Die US-Bundesregierung gibt jährlich Milliarden für Cybersicherheitsexperten aus. Laut einem neuen Bericht des Government Accountability Office (GAO) fehlen jedoch verlässliche Daten darüber, wie viele von ihnen tatsächlich beschäftigt sind. Die Ergebnisse geben Anlass zur Sorge hinsichtlich Personalstärke, Aufsicht und der Cybersicherheitsvorsorge des Landes.
Das GAO überprüfte die Personaldaten von 23 Bundesbehörden (ohne das Pentagon) und stellte erhebliche Unstimmigkeiten fest:
- Behörden meldeten mindestens 63.934 Vollzeitbeschäftigte im Bereich Cybersicherheit des Bundes zu Kosten von $9,3 Milliarden pro Jahr, plus 4.151 Auftragnehmer was weitere $5,2 Milliarden.

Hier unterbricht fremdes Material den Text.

/-- LOAD DATA: the next block is written and only its 32 bytes change; a repeated block changes nothing; any other index
aborts the job; outside RECEIVING it is refused (R167, R168). -/
def Obligations.LoadDataWritesTheNextBlock : Prop :=
  ∀ (s : State) (r : Request) (index : Byte) (block : List Byte), r.args = index :: block →
    s.Takes .loadData r.args r →
    let kept (st : Status) (data : List Byte) := Answers (.loadData r) 0x12 r.args r s st false data
      { s with mgmt := s.mgmt.remember r.seq .loadData st data }
    (s.load.state = .idle → kept .refusedState [])
    ∧ (s.load.state = .checking → kept .refusedBusy [])
    ∧ (s.load.state = .receiving → index.toNat = s.load.next → s.load.next < s.load.first + s.load.count →
        s.load.first + s.load.count ≤ 7 → s.bank.shadowImage.wf = true →
        let data : List Byte := [BitVec.ofNat 8 (s.load.next + 1)]
        ∃ bank,
          Answers (.loadData r) 0x12 r.args r s .done false data
            { s with
              bank := bank
              load := { s.load with next := s.load.next + 1, written := s.load.written + 1, gap := 2000000 }
              mgmt := s.mgmt.remember r.seq .loadData .done data }
          ∧ bank.active = s.bank.active ∧ bank.cond = s.bank.cond ∧ bank.shadow = s.bank.shadow
          ∧ bank.commit = s.bank.commit ∧ bank.activeImage = s.bank.activeImage
          ∧ ∀ a, bank.shadowImage.read a =
              if 32 * index.toNat ≤ a ∧ a < 32 * index.toNat + 32 then byteAt block (a - 32 * index.toNat)
              else s.bank.shadowImage.read a)
    ∧ (s.load.state = .receiving → index.toNat + 1 = s.load.next → s.load.first < s.load.next →
        kept .done [BitVec.ofNat 8 s.load.next])
    ∧ (s.load.state = .receiving →
        ¬ (index.toNat = s.load.next ∧ s.load.next < s.load.first + s.load.count) →
        ¬ (index.toNat + 1 = s.load.next ∧ s.load.first < s.load.next) →
        Answers (.loadData r) 0x12 r.args r s .outOfOrder false []
          { s with
            load := { s.load with state := .idle, gap := 0 }
            bank := { s.bank with shadow := if 1 ≤ s.load.written then .broken else s.load.prior }
            counters := s.counters.add 1 .loadAborts
            mgmt := s.mgmt.remember r.seq .loadData .outOfOrder [] })

/-- LOAD END starts the check of a complete job; LOAD CANCEL ends a RECEIVING job without a count (R170, R172). -/
def Obligations.LoadEndAndCancel : Prop :=
  (∀ (s : State) (r : Request), s.Takes .loadEnd r.args r →
    let kept (st : Status) := Answers (.loadEnd r) 0x13 r.args r s st false []
      { s with mgmt := s.mgmt.remember r.seq .loadEnd st [] }
    (s.load.state = .idle → kept .refusedState)
    ∧ (s.load.state = .checking → kept .refusedBusy)
    ∧ (s.load.state = .receiving → s.load.next < s.load.first + s.load.count → kept .incomplete)
    ∧ (s.load.state = .receiving → s.load.first + s.load.count ≤ s.load.next →
        Answers (.loadEnd r) 0x13 r.args r s .pending false []
          { s with
            load := { s.load with state := .checking, gap := 0, checkSeq := some r.seq, checkLeft := 300 }
            bank := { s.bank with shadow := .checking }
            mgmt := s.mgmt.remember r.seq .loadEnd .pending [] }))
  ∧ (∀ (s : State) (r : Request), s.Takes .loadCancel r.args r →
    let kept (st : Status) := Answers (.loadCancel r) 0x14 r.args r s st false []
      { s with mgmt := s.mgmt.remember r.seq .loadCancel st [] }
    (s.load.state = .idle → kept .done)
    ∧ (s.load.state = .checking → kept .refusedBusy)
    ∧ (s.load.state = .receiving →
        Answers (.loadCancel r) 0x14 r.args r s .done false []
          { s with
            load := { s.load with state := .idle, gap := 0 }
            bank := { s.bank with shadow := if 1 ≤ s.load.written then .broken else s.load.prior }
            mgmt := s.mgmt.remember r.seq .loadCancel .done [] }))

/-- The gap timer's expiry aborts and counts; the end of the check decides the shadow by the checksum and completes the
cache record of its LOAD END (R169, R171, R157). The ticks until then pass first (log 4). -/
def Obligations.LoadJobEndsByItself : Prop :=
  (∀ s : State, s.load.state = .receiving →
    let u := s.elapse s.load.gap
    exec .gapTimerExpiry s = .next
      { u with
        load := { u.load with state := .idle, gap := 0 }
        bank := { s.bank with shadow := if 1 ≤ s.load.written then .broken else s.load.prior }
        counters := s.counters.add 1 .loadAborts })
  ∧ (∀ s : State, s.load.state = .checking →
    let u := s.elapse s.load.checkLeft
    let crc := crc16 ((List.range (32 * s.load.count)).map fun k => s.bank.shadowImage.read (32 * s.load.first + k))
    let ended (shadow : ShadowState) (st : Status) (data : List Byte) (counters : Counters) : State :=
      { u with
        load := { u.load with state := .idle, gap := 0, checkSeq := none, checkLeft := 0 }
        bank := { s.bank with shadow := shadow }
        mgmt := { s.mgmt with
          cache := s.mgmt.cache.map fun x =>
            if s.load.checkSeq = some x.seq ∧ x.kind = .loadEnd ∧ x.status = .pending then
              { x with status := st, data := data }
            else x }
        counters := counters }
    (crc = s.load.checksum → exec .checkCompletion s = .next (ended .editable .done [] s.counters))
    ∧ (crc ≠ s.load.checksum →
        exec .checkCompletion s
          = .next (ended .broken .checkFailed [0x21, 0xFF] (s.counters.add 1 .loadAborts))))

/-! ## The tests every request passes -/

/-- Tests 1, 2 and 4 of R150: an unknown kind, a reply area too small, an argument length that the kind does not allow
execute nothing; without room for three bytes nothing is written. -/
def Obligations.RequestTests : Prop :=
  (∀ (s : State) (r : Request) (kind : Byte), kind = 0 ∨ 0x14 < kind.toNat → s.Ready →
    s.node.state ≠ .unaddressed → r.dest = s.roll.address → Intact r r.args →
    (3 ≤ r.area.length → Answers (.unknownRequest kind r) kind r.args r s .unknownRequest false [] s)
    ∧ (r.area.length < 3 → Unanswered (.unknownRequest kind r) kind r.args r s s))
  ∧ (∀ (i : Instr) (k : ReqKind) (args : List Byte) (s : State) (r : Request),
    carried i = some (k.code, args, r) → s.Ready → s.node.state ≠ .unaddressed → r.dest = s.roll.address →
    Intact r args →
    (r.area.length < 3 + largestData k args → 3 ≤ r.area.length → Answers i k.code args r s .noRoom false [] s)
    ∧ (r.area.length < 3 → Unanswered i k.code args r s s)
    ∧ (3 + largestData k args ≤ r.area.length → (k.cached = true → s.mgmt.lookup r.seq k = none) →
        argLengthOk k args = false →
        Answers i k.code args r s .invalid false []
          (if k.cached then { s with mgmt := s.mgmt.remember r.seq k .invalid [] } else s)))
  ∧ [Status.done, .pending, .cancelled, .refusedState, .refusedBusy, .invalid, .checkFailed, .late, .incomplete,
      .outOfOrder, .active, .noRoom, .unknownRequest].map Status.code
    = [0x00, 0x01, 0x02, 0x10, 0x11, 0x12, 0x13, 0x14, 0x15, 0x16, 0x17, 0x18, 0x19]

/-- A re-sent request of a cached kind is answered from the replay cache with the replayed flag, whatever its arguments, and
is not executed (R156). -/
def Obligations.ReplayExecutesNothing : Prop :=
  ∀ (i : Instr) (k : ReqKind) (args : List Byte) (s : State) (r : Request) (x : CacheRecord),
    carried i = some (k.code, args, r) → s.Ready → s.node.state ≠ .unaddressed → r.dest = s.roll.address →
    Intact r args → 3 + largestData k args ≤ r.area.length → 3 + x.data.length ≤ r.area.length →
    k.cached = true → s.mgmt.lookup r.seq k = some x →
    Answers i k.code args r s x.status true x.data { s with counters := s.counters.add 1 .mgmtReplayed }

/-- A broadcast: tests 1 to 5 of R159; the kinds that may be broadcast are decided as for an addressed request, and the
status counts in its tally. -/
def Obligations.BroadcastTallies : Prop :=
  (∀ (i : Instr) (k : ReqKind) (args : List Byte) (s : State) (r : Request),
    carried i = some (k.code, args, r) → s.TakesBroadcast k args r →
    k = .arm ∨ k = .commit ∨ k = .stop ∨ k = .clear ∨ k = .trim ∨ k = .countersClear ∨ k = .restart →
      let a := (decideKind k r.seq args s).1
      Tallied i k.code args r s (if a.status = .done then 0 else if a.status = .pending then 2 else 1) a.st)
  ∧ (∀ (i : Instr) (kind : Byte) (args : List Byte) (s : State) (r : Request),
    carried i = some (kind, args, r) → s.Ready → s.node.state ≠ .unaddressed → r.dest = 255 →
    s.roll.address ≠ 255 → Intact r args →
    (r.area.length < 3 → Unanswered i kind args r s s)
    ∧ (3 ≤ r.area.length →
        kind ≠ 0x05 → kind ≠ 0x06 → kind ≠ 0x08 → kind ≠ 0x09 → kind ≠ 0x0A → kind ≠ 0x0B → kind ≠ 0x10 →
        Tallied i kind args r s 1 s)
    ∧ (∀ k x, 3 ≤ r.area.length → kind = k.code → k.mayBroadcast = true → k.cached = true →
        s.mgmt.lookup r.seq k = some x →
        Tallied i kind args r s (if x.status = .done then 0 else if x.status = .pending then 2 else 1)
          { s with counters := s.counters.add 1 .mgmtReplayed })
    ∧ (∀ k, 3 ≤ r.area.length → kind = k.code → k.mayBroadcast = true →
        (k.cached = true → s.mgmt.lookup r.seq k = none) → argLengthOk k args = false →
        Tallied i kind args r s 1
          (if k.cached then { s with mgmt := s.mgmt.remember r.seq k .invalid [] } else s)))

/-- A request whose check byte arrives changed is not executed and is counted in mgmt_check_bad (R149). -/
def Obligations.FailedCheckExecutesNothing : Prop :=
  ∀ (i : Instr) (kind : Byte) (args : List Byte) (s : State) (r : Request) (b : Byte),
    carried i = some (kind, args, r) → s.Ready → s.node.state ≠ .unaddressed →
    r.dest = s.roll.address ∨ r.dest = 255 → Intact { r with damage := [] } args →
    r.damage = [(8 + args.length, .byte b)] →
    b ≠ crc8 ([r.dest, r.seq, kind, BitVec.ofNat 8 args.length] ++ args) →
    ∃ relay frame id,
      exec i s = .next
        { s with
          relay := relay, mgmt := { s.mgmt with frame := frame }
          counters := (s.counters.add 1 .mgmtCheckBad).add 1 id }
      ∧ (id = .framesGood ∨ id = .framesBad)

/-! ## Ticks and period boundaries -/

/-- A step on an empty queue: with an event due, one event that is due enters the queue and no time passes (log 5); with
none due, one tick passes (log 3). Which events are due: `State.Due` (R23, R70, R72, R87, R95, R169, R171). A tick: the
timer, the detection of each input, the restore timers, the dead times and the load job go on by one, and nothing else
changes (R22, R86 to R88, R95, R169). `elapse` is that tick so many times over, a boundary is due after `toBoundary` ticks
and a trip after `toTrip` ticks, and not before (R22, R86, R87; log 4). -/
def Obligations.IdleStepIsOneTick : Prop :=
  (∀ (s : State) (e : Instr), e ∈ s.dueEvents ↔ s.Due e)
  ∧ (∀ s : State, s.pending = [] → s.dueEvents ≠ [] →
      ∃ e n, e ∈ s.dueEvents ∧ step s = .next { s with pending := [e], freeCount := n })
  ∧ (∀ s : State, s.pending = [] → s.dueEvents = [] → step s = .next (s.elapse 1))
  ∧ (∀ s : State, s.elapse 0 = s ∧ ∀ n, s.elapse (n + 1) = (s.elapse n).elapse 1)
  ∧ (∀ s : State, s.timer.running = true → s.timer.tick < s.timer.len →
      (s.elapse s.timer.toBoundary).Due .periodBoundary
        ∧ ∀ k, k < s.timer.toBoundary → ¬ (s.elapse k).Due .periodBoundary)
  ∧ (∀ (s : State) (i : Fin 4), (s.prot.inputs.get i).canTrip s.node.state = true →
      (s.prot.inputs.get i).count ≤ (s.prot.inputs.get i).entry.filter.toNat →
      (s.elapse (s.prot.inputs.get i).toTrip).Due (.trip i)
        ∧ ∀ k, k < (s.prot.inputs.get i).toTrip → ¬ (s.elapse k).Due (.trip i))
  ∧ ∀ s : State, ∃ t, s.elapse 1 = t ∧ t = { s with timer := t.timer, prot := t.prot, gen := t.gen, load := t.load }
      ∧ (s.timer.running = false ∨ s.timer.wrapDue = true → t.timer = s.timer)
      ∧ (s.timer.running = true → s.timer.wrapDue = false →
          (s.timer.tick + 1 < s.timer.len → t.timer = { s.timer with tick := s.timer.tick + 1 })
          ∧ (s.timer.tick + 1 = s.timer.len → t.timer = { s.timer with wrapDue := true }))
      ∧ (∀ g, t.prot.groups.get g =
          { s.prot.groups.get g with
            timer :=
              if (s.node.state = .armed ∨ s.node.state = .run) ∧ (s.prot.groups.get g).state = .timedOff then
                (s.prot.groups.get g).timer - 1
              else (s.prot.groups.get g).timer })
      ∧ (∀ c, t.gen.get c = { s.gen.get c with dead := (s.gen.get c).dead.map fun d => d - 1 })
      ∧ (s.load.state = .idle → t.load = s.load)
      ∧ (s.load.state = .receiving → t.load = { s.load with gap := s.load.gap - 1 })
      ∧ (s.load.state = .checking → t.load = { s.load with checkLeft := s.load.checkLeft - 1 })
      ∧ (∀ i,
          let x := s.prot.inputs.get i
          let y := t.prot.inputs.get i
          y.entry = x.entry ∧ y.pin = x.pin
          ∧ (x.detecting s.node.state = false →
              y.count = 0 ∧ y.blank = 0 ∧ y.blanked = false ∧ y.episode = false)
          ∧ (x.detecting s.node.state = true →
              y.blank = x.blank - 1 ∧ y.blanked = decide (1 < x.blank)
              ∧ (x.asserted = false → y.count = 0 ∧ y.episode = false)
              ∧ (x.asserted = true → y.episode = x.episode)
              ∧ (x.asserted = true → x.blanked = true → y.count = 0)
              ∧ (x.asserted = true → x.blanked = false → x.episode = true → y.count = x.count)
              ∧ (x.asserted = true → x.blanked = false → x.episode = false →
                  y.count = min x.entry.filter.toNat (x.count + 1))))

/-- A boundary in SAFE: the period number advances and L is reloaded; no other block does anything at it, and its ticks have
passed (R23, R37). A stopped timer has no boundary (log 11). -/
def Obligations.BoundaryInSafe : Prop :=
  (∀ s : State, s.timer.running = true → s.node.state = .safe → s.bank.commit = none →
    exec .periodBoundary s = .next s.nextPeriod
      ∧ s.nextPeriod = { s.elapse s.timer.toBoundary with timer := s.nextPeriod.timer })
  ∧ (∀ s : State, s.timer.running = false → exec .periodBoundary s = .next s)

/-- A boundary in ARMED that is not into the start period and is not lost: heads for the new period are removed and, for
setpoint-driven channels, recorded; the groups do their work; nothing is driven (R30, R35, R51, R94, R98). -/
def Obligations.BoundaryInArmed : Prop :=
  ∀ s : State, s.timer.running = true → s.node.state = .armed → s.node.start ≠ some (s.timer.period + 1) →
    let w := s.nextPeriod
    let m := w.bank.activeImage
    s.node.loss + 1 < imageLossTimeout m →
    ∃ t, exec .periodBoundary s = .next t
      ∧ t = { w with node := s.nodeAtBoundary, queue := t.queue, prot := t.prot }
      ∧ w.GroupsTurned t ∧ t.prot.inputs = w.prot.inputs
      ∧ ∀ c,
          ((∀ x ∈ (s.queue.get c).records.head?, x.target ≠ s.timer.period + 1) → t.queue.get c = s.queue.get c)
          ∧ (∀ x rest, (s.queue.get c).records = x :: rest → x.target = s.timer.period + 1 →
              t.queue.get c =
                if channelPattern m c = .leading ∨ channelPattern m c = .trailing ∨ channelPattern m c = .centered then
                  { s.queue.get c with
                    records := rest, lastOn := x.onTime, lastPhase := x.phase.getD (channelPhase m c) }
                else { s.queue.get c with records := rest })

- 22 von 23 Agenturen räumten ein, dass sie nur unvollständige oder gar keine Daten über die Auftragnehmer hätten.
- 19 Agenturen Es mangelte an Qualitätssicherung für die Berichterstattung über die Belegschaft, und 17 hatte keine standardisierten Kriterien zur Definition einer Cybersicherheitsrolle.
Der Bericht hob zudem Führungslücken hervor. Das Büro des Nationalen Cybersicherheitsdirektors (ONCD) hat es versäumt, klare Richtlinien zur Erfassung von Personalbedarf bereitzustellen. Die Sitzungen der Arbeitsgruppe „Bundespersonal im Bereich Cybersicherheit“ wurden im Februar ausgesetzt und sind trotz der Bestätigung von Sean Cairncross, dem von Trump nominierten Kandidaten, durch den Senat im August als Nationaler Cybersicherheitsdirektor nicht wieder aufgenommen worden. Cairncross, ein Jurist ohne vorherige Führungserfahrung im Bereich Cybersicherheit, ist nun für die Personalstrategie des Bundes zuständig.
Das GAO empfahl dem ONCD vier dringende Schritte: Datenlücken schließen, die Qualität der Berichterstattung verbessern, Rollendefinitionen standardisieren und die Effektivität der Mitarbeiter bewerten. Das ONCD stimmte den Empfehlungen weder zu noch lehnte es sie ab, sondern verwies auf frühere Bemühungen aus der Biden-Ära, wie beispielsweise die Nationale Cybersicherheitsstrategie 2023, die eine Verbesserung der Berichterstattung über die Mitarbeiter zum Ziel hatte.
Ohne präzise Daten, so warnte das GAO, riskieren Behörden Fehlentscheidungen bei Personal und Budget – gerade in Zeiten zunehmender Cyberbedrohungen. Ein Sprecher des GAO merkte an: “Die Bundesregierung hatte in der Vergangenheit Schwierigkeiten, diese wichtige Gruppe von IT-Fachkräften zu managen.”